# AIM OF THE EXERCISE
Among the entries below, extract exactly the lines that run from the one with "belay that could" through the one with "structure Dbg where", both ends included.

[Records from a data source]
== Segment start ==

/-- A fetched work item (spec/14 R363): its number in order of fetch, its queue, its 64-byte descriptor, where it stands, the place it has
in its ready queue or delay list, its engine, the bytes completed, those completed at the last restart point and the instant of it, the instant at which it started on the clock `mono`, the status and
detail code it ends with, whether it has been set aside at a restart point, its internal state (by type: the phase of a FILL, the partial CRC-32C of a
CHECKSUM, the bytes that an ERASE was to read back before DST), the message of a SHA-384 so far, a second position (the bytes that an ERASE has read back,
the bytes that a TRACE_DRAIN is to copy), and the bank pages that it addresses. -/
structure Item where
  id : Nat
  queue : Nat
  desc : Bytes
  stand : Stand
  order : Nat
  engine : Nat
  done : Nat
  lastPoint : Nat
  pointTime : Nat
  started : Nat
  status : Nat
  detail : Nat
  restart : Bool
  state : Nat
  acc : Bytes
  back : Nat
  banks : List Nat
  deriving DecidableEq, Repr, Inhabited

/-- The scheduler, queues and engines (spec/14).  `items` in order of fetch; `captures` the edge-lane records not yet written, by item, take
and bits; `tails` the tails recorded by INJECT_THROUGH, plus one; `slots` the saved-state slots (R378), by queue; `resetting` the queues that Q_CTRL.RESET is emptying. -/
structure Eng where
  tokens : SMap Nat
  items : List Item
  nextId : Nat
  nextOrder : Nat
  sram : SMap Byte
  inject : List Inj
  captures : List (Nat × Nat × Nat)
  tails : SMap Nat
  slots : SMap Bytes
  resetting : List Nat
  deriving DecidableEq, Repr, Inhabited

/-- An access to a word of PF0 BAR0 that waits at the gateway of a domain (spec/15 R398, R399): the domain, whether it comes through the TAP, the word's offset and the
value written; `write` false for a read. -/
structure Held where
  dom : Nat
  tap : Bool
  off : Nat
  value : Nat
  write : Bool
  deriving DecidableEq, Repr, Inhabited

/-- A packet in the input buffer of a router (spec/15 R387): the router, the input, the packet's number, its header, its flits that stand in the buffer, those still upstream, the
instant of its arrival, whether its head has left, and whether a flit still carries an error that the endpoint corrects (R392). -/
structure Queued where
  node : Nat
  input : Nat
  id : Nat
  header : Nat
  flits : Nat
  due : Nat
  since : Nat
  gone : Bool
  err : Bool
  deriving DecidableEq, Repr, Inhabited

/-- The network and the power domains (spec/15).  `queued` are the packets in the routers, in order of arrival, `nextPacket` the number of the next one, `granted` the input last granted (plus one)
by router, output and VC; `gated` the packets that gateways hold, in order of arrival: domain, router, header.  `drainLeft` are the routers still to be drained, `newMode` the mode they take, `mode` 1 for a router in end-to-end
mode.  By domain: `offAt` the instant (plus one) of an accepted power-down, `ponr` 1 beyond its point of no return, `offRec` the instant (plus one) of the last
NOC_DOMAIN_OFF record.  `entryStep` is how far an entry into BIVOUAC has come: 1 trace
stopped, 2 the peers asked, 3 the pins asleep and the routers of the compute dies draining; `back` the domains that an exit from BIVOUAC brings back, `savedLanes` the lane record kept for it.
`attachNow` is the debugger as the power machine sees it.  `samples` are the power measurements of the window, newest first, in tenths of a watt, `above` counts those since the last belay that could
be held in which the average exceeded the limit, `windowBelay` that such a belay has been reached. -/
structure Net where
  queued : List Queued
  nextPacket : Nat
  granted : SMap Nat
  gated : List (Nat × Nat × Nat)
  drainLeft : List Nat
  newMode : Nat
  mode : SMap Nat
  held : List Held
  offAt : SMap Nat
  ponr : SMap Nat
  offRec : SMap Nat
  entryStep : Nat
  back : List Nat
  savedLanes : Option Boundary
  attachNow : Bool
  samples : List Nat
  above : Nat
  windowBelay : Bool
  deriving DecidableEq, Repr, Inhabited

/-- What a background access waits for (spec/16 R432): nothing is in progress; its effect is due at once; an inserted cycle; a belay that
takes queued accesses; an idle cycle of the bank of a G2; only its report. -/
inductive BapWait where
  | idle | now | steal | service | bankIdle (g : Nat) | report
  deriving DecidableEq, Repr, Inhabited

/-- Debug (spec/16): the watch sequencer (`counts` by level, `prevCond` the conditions of the step before), the background access port, the
probe lanes as the last take boundary found them (`lockLanes`), the TAP (instruction register, boundary-scan register in `Pins`, status and data of DBG_ACCESS).  `onBank` is the bank page that the access in progress addresses.  `snapPend`
is a requested snapshot: mode, and whether it is due now. -/
structure Dbg where
  watchOn : Bool
  watchPend : Bool
  counts : SMap Nat
  prevCond : Nat
  fired : Bool
  firedNow : Bool
  bap : BapWait
  onBank : Option Nat
  lockLanes : SMap Nat
  tapIr : Nat
  tapStatus : Nat
  tapData : Nat
  erasing : Bool
  snapPend : Option (Nat × Bool)
  deriving DecidableEq, Repr, Inhabited

/-- The device. `now` is device time in units of 2^-32 ns (spec/10 R265), `mono` the time since POR that no correction of device time touches. -/
structure Dev where
  part : Part
  now : Nat
  mono : Nat
  regs : SMap Nat
  latch : SMap Nat
  mirrorLatch : SMap Nat
  evRaised : SMap Nat
  evEnable : SMap Nat
  evRoute : SMap Nat
  arr : Arr
  tk : Seqr
  trc : Trc
  mg : Mgmt
  ld : Loader
  edge : Edge
  pins : Pins
  clk : Clock
  ports : SMap Port
  host : HostSt
  ddr : Ddr
  eng : Eng
  net : Net
  dbg : Dbg
  out : List Out
  freeCtr : Nat
  deriving DecidableEq, Repr, Inhabited

end Sys2Proof.Machine
end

== Segment end ==

# RESPONSE FOR THIS EXERCISE
`attachNow` is the debugger as the power machine sees it.  `samples` are the power measurements of the window, newest first, in tenths of a watt, `above` counts those since the last belay that could
be held in which the average exceeded the limit, `windowBelay` that such a belay has been reached. -/
structure Net where
  queued : List Queued
  nextPacket : Nat
  granted : SMap Nat
  gated : List (Nat × Nat × Nat)
  drainLeft : List Nat
  newMode : Nat
  mode : SMap Nat
  held : List Held
  offAt : SMap Nat
  ponr : SMap Nat
  offRec : SMap Nat
  entryStep : Nat
  back : List Nat
  savedLanes : Option Boundary
  attachNow : Bool
  samples : List Nat
  above : Nat
  windowBelay : Bool
  deriving DecidableEq, Repr, Inhabited

/-- What a background access waits for (spec/16 R432): nothing is in progress; its effect is due at once; an inserted cycle; a belay that
takes queued accesses; an idle cycle of the bank of a G2; only its report. -/
inductive BapWait where
  | idle | now | steal | service | bankIdle (g : Nat) | report
  deriving DecidableEq, Repr, Inhabited

/-- Debug (spec/16): the watch sequencer (`counts` by level, `prevCond` the conditions of the step before), the background access port, the
probe lanes as the last take boundary found them (`lockLanes`), the TAP (instruction register, boundary-scan register in `Pins`, status and data of DBG_ACCESS).  `onBank` is the bank page that the access in progress addresses.  `snapPend`
is a requested snapshot: mode, and whether it is due now. -/
structure Dbg where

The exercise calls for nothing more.